While the fiscally irresponsible folks who ran Metro recklessly spent money, they simultaneously neglected to maintain and sustain growing rail and bus systems, and grew a workforce that led to reports earlier this summer that as many as 600 Metro workers would be pink-slipped.

Now, let’s be real: Metro cannot afford to let 600 worker go in one swoop. While the quasi-government agency employs 10,000 people more or less, some of this jobs are already vacant and there are some plans already on the deliberations table.

For example, Mr. Wiedefeld wants to stop all rail service at midnight and leave some of those suburban folks clubbing and drinking and concert-going in the city to, well, drive themselves. And if the Verizon Center, FedEx Field or our sports teams have really late games, the team owners should pay to play.

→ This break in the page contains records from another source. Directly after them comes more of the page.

/-! ### Frames: what a command of coherence, stacks, faults or recovery may change -/

/-- Settles O57: each command's law of Laws/Inv*.lean names exactly the fields that the statement names. -/
theorem memoryCommandsChangeOnly : Obligations.MemoryCommandsChangeOnly := by
  unfold Obligations.MemoryCommandsChangeOnly
  refine ⟨⟨?_, ?_, ?_, ?_, ?_, ?_, ?_, ?_, ?_, ?_, ?_⟩, ⟨?_, ?_, ?_, ?_, ?_, ?_, ?_, ?_⟩, ⟨?_, ?_, ?_, ?_⟩, ?_, ⟨?_, ?_, ?_⟩,
    ?_, ⟨?_, ?_⟩, ⟨?_, ?_⟩, ?_, ?_, ?_, ⟨?_, ?_, ?_, ?_, ?_⟩, ?_, ?_, ⟨?_, ?_⟩, ?_, ⟨?_, ?_⟩, ?_, ⟨?_, ?_, ?_, ?_, ?_⟩, ?_,
    ?_, ⟨?_, ?_, ?_, ?_⟩, ?_, ?_, ?_, ?_, ⟨?_, ?_⟩, ?_⟩
  · exact fun home q line => changes_of_inv fun s => execRdS_inv home q line s
  · exact fun home q line => changes_of_inv fun s => execRdX_inv home q line s
  · exact fun home q line => changes_of_inv fun s => execUpg_inv home q line s
  · exact fun home q line data => changes_of_inv fun s => execWb_inv home q line data s
  · exact fun home q line => changes_of_inv fun s => execRdNc_inv home q line s
  · exact fun home q line data mask hint => changes_of_inv fun s => execWrNc_inv home q line data mask hint s
  · exact fun home q line op => changes_of_inv fun s => execAtomFar_inv home q line op s
  · exact fun q line st data => changes_of_inv fun s => execData_inv q line st data s
  · exact fun home line => changes_of_inv fun s => execReservationServe_inv home line s
  · exact fun q line cause => changes_of_inv fun s => execNack_inv q line cause s
  · exact fun q line => changes_of_inv fun s => execReserved_inv q line s
  · exact fun home q line => changes_of_inv fun s => execCleanEvict_inv home q line s
  · exact fun home => changes_of_inv fun s => execFarAtomicExecute_inv home s
  · exact fun target line data => changes_of_inv fun s => execPush_inv target line data s
  · exact fun q line st acks data => changes_of_inv fun s => execHomeRsp_inv q line st acks data s
  · exact fun q sharer line => changes_of_inv fun s => execInvAck_inv q sharer line s
  · exact fun home owner line data => changes_of_inv fun s => execRecallData_inv home owner line data s
  · exact fun home owner line => changes_of_inv fun s => execNodata_inv home owner line s
  · exact fun src vector => changes_of_inv fun s => execIntMessage_inv src vector s
  · exact fun owner q line => changes_of_inv fun s => execFwdS_inv owner q line s
  · exact fun owner q line => changes_of_inv fun s => execFwdX_inv owner q line s
  · exact fun owner line => changes_of_inv fun s => execRecall_inv owner line s
  · exact fun sharer q line => changes_of_inv fun s => execInv_inv sharer q line s
  · exact fun owner q line => changes_of_inv fun s => execFwdNc_inv owner q line s
  · exact fun home target line => changes_of_inv fun s => execPushAck_inv home target line s
  · exact fun home target line => changes_of_inv fun s => execPushDrop_inv home target line s
  · exact fun home q line => changes_of_inv fun s => execDone_inv home q line s
  · exact fun q line => changes_of_inv fun s => execNackRetry_inv q line s
  · exact fun owner line => changes_of_inv fun s => execWbAck_inv owner line s
  · exact fun q line olds contended poisoned => changes_of_inv fun s => execAtomRsp_inv q line olds contended poisoned s
  · exact fun q line => changes_of_inv fun s => execWrAck_inv q line s
  · exact fun q line data => changes_of_inv fun s => execRdRsp_inv q line data s
  · exact fun src tag r => changes_of_inv fun s => execMemReq_inv src tag r s
  · exact fun dst tag ok data => changes_of_inv fun s => execMemRsp_inv dst tag ok data s
  · exact fun m => changes_of_inv fun s => execL2PredClear_inv m s
  · exact fun k temp => changes_of_inv fun s => execStackTempRead_inv k temp s
  · exact fun k pc bank threshold => changes_of_inv fun s => execRfm_inv k pc bank threshold s
  · exact fun k pc => changes_of_inv fun s => execPatrolScrub_inv k pc s
  · exact fun k mean => changes_of_inv fun s => execHotMean_inv k mean s
  · exact fun k pc miscompare ecc firstBad => changes_of_inv fun s => execHbTgenDone_inv k pc miscompare ecc firstBad s
  · exact fun k mw => changes_of_inv fun s => execStackPowerSample_inv k mw s
  · exact fun k pc bank => changes_of_inv fun s => execPerBankRefresh_inv k pc bank s
  · exact fun k pc row sid bank repairLeft => changes_of_inv fun s => execSoftRepair_inv k pc row sid bank repairLeft s
  · exact changes_of_inv fun s => execEvacSegmentCopy_inv s
  · exact changes_of_inv fun s => execEvacSegmentCommit_inv s
  · exact fun k v => changes_of_inv fun s => execHbInjectArm_inv k v s
  · exact fun k pc v => changes_of_inv fun s => execHbTgenStart_inv k pc v s
  · exact fun k pc r => changes_of_inv fun s => execBurstDone_inv k pc r s
  · exact fun m f => changes_of_inv fun s => execFaultReport_inv m f s
  · exact fun entry => changes_of_inv fun s => execFaultWindowClose_inv entry s
  · exact fun die seq => changes_of_inv fun s => execInvDone_inv die seq s
  · exact fun v => changes_of_inv fun s => execTuFringCiWrite_inv v s
  · exact fun v => changes_of_inv fun s => execTuFringBaseWrite_inv v s
  · exact fun entry gen => changes_of_inv fun s => execFaultResume_inv entry gen s
  · exact fun entry gen => changes_of_inv fun s => execFaultAbort_inv entry gen s
  · exact fun asid => changes_of_inv fun s => execInvPage_inv asid s
  · exact fun pages asid => changes_of_inv fun s => execInvRange_inv pages asid s
  · exact fun asid => changes_of_inv fun s => execInvAsid_inv asid s
  · exact changes_of_inv fun s => execInvAll_inv s
  · exact fun die seq => changes_of_inv fun s => execTlbInv_inv die seq s
  · exact fun kind id cause => changes_of_inv fun s => execFaultRpt_inv kind id cause s
  · exact changes_of_inv fun s => execSequencerTakeEntry_inv s
  · exact changes_of_inv fun s => execMotifDrained_inv s
  · exact fun pass => changes_of_inv fun s => execMotifSelfTestDone_inv pass s
  · exact fun ok => changes_of_inv fun s => execRecoveryEnd_inv ok s
  · exact fun v => changes_of_inv fun s => execHbGrant_inv v s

Likewise, while Mr. Wiedefeld likely will not mention a rise in fares, he should at least make the point very soon that increases are necessary. He could easily cite to the costs of the monthslong SafeTrack maintenance project, including shuttle bus service. Cite those costs and the costs of any ongoing and future projects that suck up operating expenses. Show the public, and the public will handle Congress.

Mr. Wiedefeld between a rock and a very hard (political and public) place. He has not, however, let us down.

He studied and pointed out the many problems Metro is facing, he put plans in place and he now is moving into a third phase — and he’s trying to lay it out before the new school year begins and before everyone falls into their autumn rhythms.

So far, so good.

Deborah Simmons can be contacted at [email protected]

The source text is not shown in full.